Segment Start: DATA SHOWN

theorem coveredIn_append (a b : List (Nat × Nat × Nat × Nat)) (n : Nat) :
    coveredIn (a ++ b) n = coveredIn a n + coveredIn b n := by
  simp [coveredIn, sumNat_eq_sum]

theorem coveredIn_of_absent {l : List (Nat × Nat × Nat × Nat)} {n : Nat} (h : ∀ y ∈ l, y.1 ≠ n) :
    coveredIn l n = 0 := by
  rw [coveredIn, List.filter_eq_nil_iff.mpr fun y hy => by simpa using h y hy]
  rfl

/-- The pieces of a shard as a list of covered ranges. -/
def piecesOf (n : Nat) (l : List (Nat × List Nat)) : List (Nat × Nat × Nat × Nat) :=
  l.map fun y => (n, y.1, y.2.length, 0)

theorem coveredIn_piecesOf_self (n : Nat) (l : List (Nat × List Nat)) :
    coveredIn (piecesOf n l) n = (l.map (·.2.length)).sum := by
  have hall : (piecesOf n l).filter (fun x => x.1 == n) = piecesOf n l := List.filter_eq_self.mpr fun y hy => by
    obtain ⟨z, -, rfl⟩ := List.mem_map.mp hy
    exact beq_self_eq_true n
  rw [coveredIn, hall, sumNat_eq_sum, piecesOf, List.map_map]
  rfl

theorem coveredIn_piecesOf_ne {n k : Nat} (hk : k ≠ n) (l : List (Nat × List Nat)) : coveredIn (piecesOf n l) k = 0 :=
  coveredIn_of_absent fun y hy => by
    obtain ⟨z, -, rfl⟩ := List.mem_map.mp hy
    exact hk.symm

/-- Cutting loses no element (R352). -/
theorem cutData_covers {limit : Nat} (hlim : 0 < limit) {fuel : Nat} (off : Nat) {l : List Nat} (hf : l.length ≤ fuel) :
    ((cutData limit fuel off l).map (·.2.length)).sum = l.length := by
  induction fuel generalizing off l with
  | zero => rw [cutData]; simp_all
  | succ fuel ih =>
    cases l with
    | nil => rfl
    | cons a l =>
      rw [List.length_cons] at hf
      have hdrop : ((a :: l).drop limit).length ≤ fuel := by rw [List.length_drop, List.length_cons]; omega
      have hcut : cutData limit (fuel + 1) off (a :: l)
          = (off, (a :: l).take limit) :: cutData limit fuel (off + limit) ((a :: l).drop limit) := rfl
      rw [hcut, List.map_cons, List.sum_cons, ih _ hdrop, List.length_take, List.length_drop]
      omega

/-! ### The chains start (R355, R356) -/

section
variable (p op : Nat) (v : Pav) (l : Layout)

/-- A piece of a chain starts: it counts as folded and is passed on. -/
def State.chainPiece (s : State) (n : Nat) (y : Nat × List Nat) : State :=
  (s.modColl p op fun c => { c with folded := c.folded ++ [(n, y.1, y.2.length, 0)] }).passOn p op v l n y.1 0 y.2

/-- The chains of the shards start at the first position, with this module's slices folded onto +0. -/
def State.startChains (s : State) (r : Run) (h : Handle) (m : MapEntry) (shards : List (Nat × Nat)) : State :=
  forEach shards (fun s x =>
    let n := pieceElems m (h.image.dims (h.image.op op).a) x.2
    let sums := s.foldSlices v r.handle h (h.image.op op).a m x.2 ((List.range n).map fun e => (e, 0))
    forEach (cutData 952 n 0 sums) (fun s y => s.chainPiece p op v l x.1 y) s) s

end

/-- From a position with a next one, folded sums wait to be sent there. -/
theorem State.passOn_next {s : State} {v : Pav} {l : Layout} {d : Holder}
    (hnext : l.holders[(l.pos s.ownId).getD 0 + 1]? = some d) (p op n off stripe : Nat) (data : List Nat) :
    s.passOn p op v l n off stripe data = s.modColl p op fun c => { c with
      outbox := c.outbox ++ [(d.device, 0x20,
        { collMsg s.ownId v l op n off 0 data with stripe := stripe, nextSlice := d.firstSlice })] } := by
  simp only [State.passOn, hnext]

/-- A reduce-scatter whose running sums cover F, all of it still to be sent. -/
structure Coll.chains (c : Coll) (op : Nat) (F : List (Nat × Nat × Nat × Nat)) : Prop where
  op : c.op = op
  reduce : c.reduce = true
  done : c.done = false
  unacked : c.unacked = []
  folded : c.folded = F
  sends : F ≠ [] → c.outbox ≠ []

/-- The chains of a collective of s have begun as far as F, with nothing but the collective changed. -/
def State.chains (s t : State) (p op : Nat) (v : Pav) (h : Handle) (F : List (Nat × Nat × Nat × Nat)) : Prop :=
  (t.route = s.route ∧ t.ledger = s.ledger) ∧ ∃ c, t.hasColl p v h c ∧ c.chains op F

section
variable {s t : State} {p op : Nat} {v : Pav} {l : Layout} {h : Handle} {F : List (Nat × Nat × Nat × Nat)} {d : Holder}
  (hnext : l.holders[(l.pos s.ownId).getD 0 + 1]? = some d)
include hnext

theorem State.chains.chainPiece (ht : s.chains t p op v h F) (n : Nat) (y : Nat × List Nat) :
    s.chains (t.chainPiece p op v l n y) p op v h (F ++ piecesOf n [y]) := by
  obtain ⟨⟨hroute, hledger⟩, c, hc, hch⟩ := ht
  obtain rfl := hch.op
  have hown : t.ownId = s.ownId := by rw [State.ownId, State.ownId, hroute]
  have hfold := hc.modColl (f := fun c => { c with folded := c.folded ++ [(n, y.1, y.2.length, 0)] }) rfl
  rw [State.chainPiece, State.passOn_next (d := d) (by rw [← hnext, ← hown]; rfl)]
  exact ⟨⟨hroute, hledger⟩, _, hfold.modColl rfl, rfl, hch.reduce, hch.done, hch.unacked, by rw [← hch.folded]; rfl,
    fun _ => by simp⟩

theorem State.chains.pieces (n : Nat) (ys : List (Nat × List Nat)) (ht : s.chains t p op v h F) :
    s.chains (forEach ys (fun s y => s.chainPiece p op v l n y) t) p op v h (F ++ piecesOf n ys) := by
  induction ys generalizing t F with
  | nil => simpa [piecesOf] using ht
  | cons y ys ih => simpa [piecesOf] using ih (ht.chainPiece hnext n y)

/-- After the chains have started, every shard is covered whole, and no other has changed. -/
theorem State.chains.start {shards : List (Nat × Nat)} (hnd : (shards.map (·.1)).Nodup) (r : Run) (m : MapEntry)
    (ht : s.chains t p op v h F) : ∃ F', s.chains (t.startChains p op v l r h m shards) p op v h F'
      ∧ (∀ x ∈ shards, coveredIn F' x.1 = coveredIn F x.1 + pieceElems m (h.image.dims (h.image.op op).a) x.2)
      ∧ ∀ k, k ∉ shards.map (·.1) → coveredIn F' k = coveredIn F k := by
  induction shards generalizing t F with
  | nil => exact ⟨F, ht, by simp, fun _ _ => rfl⟩
  | cons x xs ih =>
    rw [List.map_cons, List.nodup_cons] at hnd
    obtain ⟨hx, hnd'⟩ := hnd
    let n := pieceElems m (h.image.dims (h.image.op op).a) x.2
    let sums := t.foldSlices v r.handle h (h.image.op op).a m x.2 ((List.range n).map fun e => (e, 0))
    have hlen : sums.length = n := by simp [sums, State.foldSlices]
    obtain ⟨F', hF', hin, hout⟩ := ih hnd' (ht.pieces hnext x.1 (cutData 952 n 0 sums))
    refine ⟨F', hF', fun z hz => ?_, fun k hk => ?_⟩
    · rcases List.mem_cons.mp hz with rfl | hz
      · rw [hout _ hx, coveredIn_append, coveredIn_piecesOf_self, cutData_covers (by decide) 0 (Nat.le_of_eq hlen), hlen]
      · have hne : z.1 ≠ x.1 := fun he => hx (he ▸ List.mem_map_of_mem hz)
        rw [hin z hz, coveredIn_append, coveredIn_piecesOf_ne hne, Nat.add_zero]
    · rw [List.map_cons, List.mem_cons, not_or] at hk
      rw [hout k hk.2, coveredIn_append, coveredIn_piecesOf_ne hk.1, Nat.add_zero]

end

/-! ### REDUCE_SCATTER -/

section
variable {p : Fin 8} {op : Nat} {s : State} {v : Pav} {r : Run} {h : Handle} {l : Layout} {m : MapEntry}

/-- What takes, sends and finishes when the collective has started (R354, R356). -/
def State.goOn (s : State) (p op : Nat) : State := ((s.takeHeld p op).flushColl p op).collCheck p op

/-- Between modules of level 3 the start opens the collective, own shards enter GATHERING, and the first position starts
the chains. -/
theorem reduceScatter_eq (hs : s.collStart p.val op 0x31 = some (v, r, h, l, m))
    (hlevel : ∀ y ∈ l.holders, s.levelTwo y.device = false) :
    let shards := l.tensorShards (h.image.collTensor (h.image.op op))
    let t := (s.openColl p.val op true).enterGathering l shards
    exec (.reduceScatter p op) s = .next ((if (l.pos s.ownId).getD 0 = 0 then t.startChains p.val op v l r h m shards
      else t).goOn p.val op) := by
  intro shards t
  have hexec : exec (.reduceScatter p op) s = execReduceScatter p op s := rfl
  rw [hexec, execReduceScatter, hs]
  dsimp only
  rw [Layout.find_levelTwo (s := s.openColl p.val op true) hlevel]
  · dsimp only
    split <;> rfl
  · -- the next position, or from the last position the holders of the shards
    intro d hd
    split at hd
    · next x hx => exact ⟨x, List.mem_of_getElem? hx, (List.mem_singleton.mp hd).symm⟩
    · obtain ⟨x, -, hx⟩ := List.mem_filterMap.mp (List.mem_filter.mp hd).1
      obtain ⟨y, hy, rfl⟩ := Option.map_eq_some_iff.mp hx
      exact ⟨y, Layout.holderOf_mem hy, rfl⟩

/-- A collective that has started and still waits goes on as it is, but for what it has sent. -/
theorem State.hasColl.goOn {t : State} {c : Coll} (ht : t.hasColl p.val v h c)
    (hheld : ∀ x ∈ v.held, x.2.opIndex ≠ c.op) :
    ∃ rest un last, rest.length + un.length = c.outbox.length + c.unacked.length ∧ (c.outbox = [] → last = c.lastMsg)
      ∧ ∃ u : State, u.hasColl p.val v h { c with outbox := rest, unacked := un, lastMsg := last }
        ∧ u.ledger = t.ledger ∧ t.goOn p.val c.op = u.collCheck p.val c.op := by
  obtain ⟨htake, hledger⟩ := ht.takeHeld hheld
  obtain ⟨rest, un, last, hc, hlen, hlast, hledger'⟩ := htake.flushColl
  exact ⟨rest, un, last, hlen, hlast, _, hc, hledger'.trans hledger, rfl⟩

variable (hs : s.collStart p.val op 0x31 = some (v, r, h, l, m)) (hheld : ∀ x ∈ v.held, x.2.opIndex ≠ op)
  (hlevel : ∀ y ∈ l.holders, s.levelTwo y.device = false)
  (hsome : ∃ x ∈ l.tensorShards (h.image.collTensor (h.image.op op)),
    0 < pieceElems m (h.image.dims (h.image.op op).a) x.2)

/-- The state in which own shards have entered GATHERING. -/
def State.scattering (s : State) (p op : Nat) (l : Layout) (h : Handle) : State :=
  (s.openColl p op true).enterGathering l (l.tensorShards (h.image.collTensor (h.image.op op)))

include hs in
theorem State.scattering_hasColl : (s.scattering p.val op l h).hasColl p.val v h
    { op := op, reduce := true, startedAt := s.clock, lastMsg := s.clock } :=
  (State.openColl_hasColl (State.collStart_some hs).1 op true).congr
    (congrArg (tfind · p.val) (State.enterGathering_keeps ..).1)

theorem State.scattering_shard {t : State} (hledger : t.ledger = (s.scattering p.val op l h).ledger) :
    ∀ x ∈ l.tensorShards (h.image.collTensor (h.image.op op)), s.ownsIn l x.1 = true →
      (t.shard x.1).state = 1 ∧ (t.shard x.1).gradNext = false := fun x hx hown => by
  rw [show t.shard x.1 = (s.scattering p.val op l h).shard x.1 by rw [State.shard, hledger, State.shard]]
  exact State.enterGathering_shard hx hown

include hs hheld hlevel hsome

/-- At a later position the collective is open and waits for its chains. -/
theorem reduceScatter_waits (hpos : (l.pos s.ownId).getD 0 ≠ 0) :
    ∃ t u, exec (.reduceScatter p op) s = .next t ∧ t.pav p.val = some u
      ∧ { op := op, reduce := true, startedAt := s.clock, lastMsg := s.clock } ∈ u.colls
      ∧ t.ledger = (s.scattering p.val op l h).ledger := by
  obtain ⟨-, hl, hm⟩ := State.collStart_some hs
  obtain ⟨rest, un, last, hlen, hlast, t, ht, hledger, hgo⟩ := (State.scattering_hasColl hs).goOn hheld
  obtain ⟨rfl, rfl⟩ : rest = [] ∧ un = [] := by
    simpa [List.length_eq_zero_iff] using hlen
  obtain rfl := hlast rfl
  obtain ⟨x, hx, hpos'⟩ := hsome
  have hcheck := ht.reduce_waits hl hm rfl rfl (.inr (.inr ⟨x, hx, (Nat.ne_of_gt hpos').symm⟩))
  obtain ⟨u, r', hr, hu⟩ := id ht
  refine ⟨t, u, ?_, (State.pav_of_runOf hr).1, ?_, hledger⟩
  · rw [reduceScatter_eq hs hlevel, if_neg hpos]
    exact congrArg _ (hgo.trans hcheck)
  · rw [hu.colls]
    exact List.mem_append_right _ (List.mem_singleton.mpr rfl)

/-- At the first position the chains of all shards have started, and their sums wait for credit or acknowledgement. -/
theorem reduceScatter_starts (hpos : (l.pos s.ownId).getD 0 = 0) {d : Holder} (hnext : l.holders[1]? = some d)
    (hnd : ((l.tensorShards (h.image.collTensor (h.image.op op))).map (·.1)).Nodup) :
    ∃ t u y, exec (.reduceScatter p op) s = .next t ∧ t.pav p.val = some u ∧ y ∈ u.colls ∧ y.op = op
      ∧ y.done = false ∧ (y.outbox ≠ [] ∨ y.unacked ≠ [])
      ∧ (∀ x ∈ l.tensorShards (h.image.collTensor (h.image.op op)),
        coveredIn y.folded x.1 = pieceElems m (h.image.dims (h.image.op op).a) x.2)
      ∧ t.ledger = (s.scattering p.val op l h).ledger := by
  obtain ⟨-, hl, hm⟩ := State.collStart_some hs
  have hroute : (s.scattering p.val op l h).route = s.route := (State.enterGathering_keeps ..).2
  have hnext' : l.holders[(l.pos (s.scattering p.val op l h).ownId).getD 0 + 1]? = some d := by
    rw [show (s.scattering p.val op l h).ownId = s.ownId by rw [State.ownId, hroute, State.ownId], hpos]
    exact hnext
  have hbegin : (s.scattering p.val op l h).chains (s.scattering p.val op l h) p.val op v h [] :=
    ⟨⟨rfl, rfl⟩, _, State.scattering_hasColl hs, rfl, rfl, rfl, rfl, rfl, fun hne => absurd rfl hne⟩
  obtain ⟨F, ⟨⟨-, hledger₀⟩, c, hc, hch⟩, hcov, -⟩ := hbegin.start hnext' hnd r m
  obtain rfl := hch.op
  obtain ⟨rest, un, last, hlen, -, t, ht, hledger, hgo⟩ := hc.goOn hheld
  have hF : F ≠ [] := fun hF => by
    obtain ⟨x, hx, hpos'⟩ := hsome
    have := hcov x hx
    rw [hF, Nat.left_eq_add] at this
    omega
  have hwait : rest ≠ [] ∨ un ≠ [] := by
    have := List.length_pos_iff.mpr (hch.sends hF)
    rw [← List.length_pos_iff, ← List.length_pos_iff]
    omega
  have hcheck := State.hasColl.reduce_waits hl hm (c := { c with outbox := rest, unacked := un, lastMsg := last }) hch.done
    ht hch.reduce (hwait.imp_right .inl)
  obtain ⟨u, r', hr, hu⟩ := id ht
  refine ⟨t, u, { c with outbox := rest, unacked := un, lastMsg := last }, ?_, (State.pav_of_runOf hr).1, ?_, rfl,
    hch.done, hwait, fun x hx => ?_, hledger.trans hledger₀⟩
  · rw [reduceScatter_eq hs hlevel, if_pos hpos]
    exact congrArg _ (hgo.trans hcheck)
  · rw [hu.colls]
    exact List.mem_append_right _ (List.mem_singleton.mpr rfl)
  · exact (congrArg (coveredIn · x.1) hch.folded).trans ((hcov x hx).trans (Nat.zero_add _))

end

end Sys2Proof.Machine
end

section
/-! PROOFS. O49: GATHER_SHARDS (R251, R252, R358). -/

namespace Sys2Proof.Machine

Segment End: DATA SHOWN

*WHAT TO DO*. Show the lines of the data that hold the word "hnext".

*TASK SOLUTION*.
    (hnext : l.holders[(l.pos s.ownId).getD 0 + 1]? = some d) (p op n off stripe : Nat) (data : List Nat) :
  simp only [State.passOn, hnext]
  (hnext : l.holders[(l.pos s.ownId).getD 0 + 1]? = some d)
include hnext
  rw [State.chainPiece, State.passOn_next (d := d) (by rw [← hnext, ← hown]; rfl)]
  | cons y ys ih => simpa [piecesOf] using ih (ht.chainPiece hnext n y)
    obtain ⟨F', hF', hin, hout⟩ := ih hnd' (ht.pieces hnext x.1 (cutData 952 n 0 sums))
theorem reduceScatter_starts (hpos : (l.pos s.ownId).getD 0 = 0) {d : Holder} (hnext : l.holders[1]? = some d)
  have hnext' : l.holders[(l.pos (s.scattering p.val op l h).ownId).getD 0 + 1]? = some d := by
    exact hnext
  obtain ⟨F, ⟨⟨-, hledger₀⟩, c, hc, hch⟩, hcov, -⟩ := hbegin.start hnext' hnd r m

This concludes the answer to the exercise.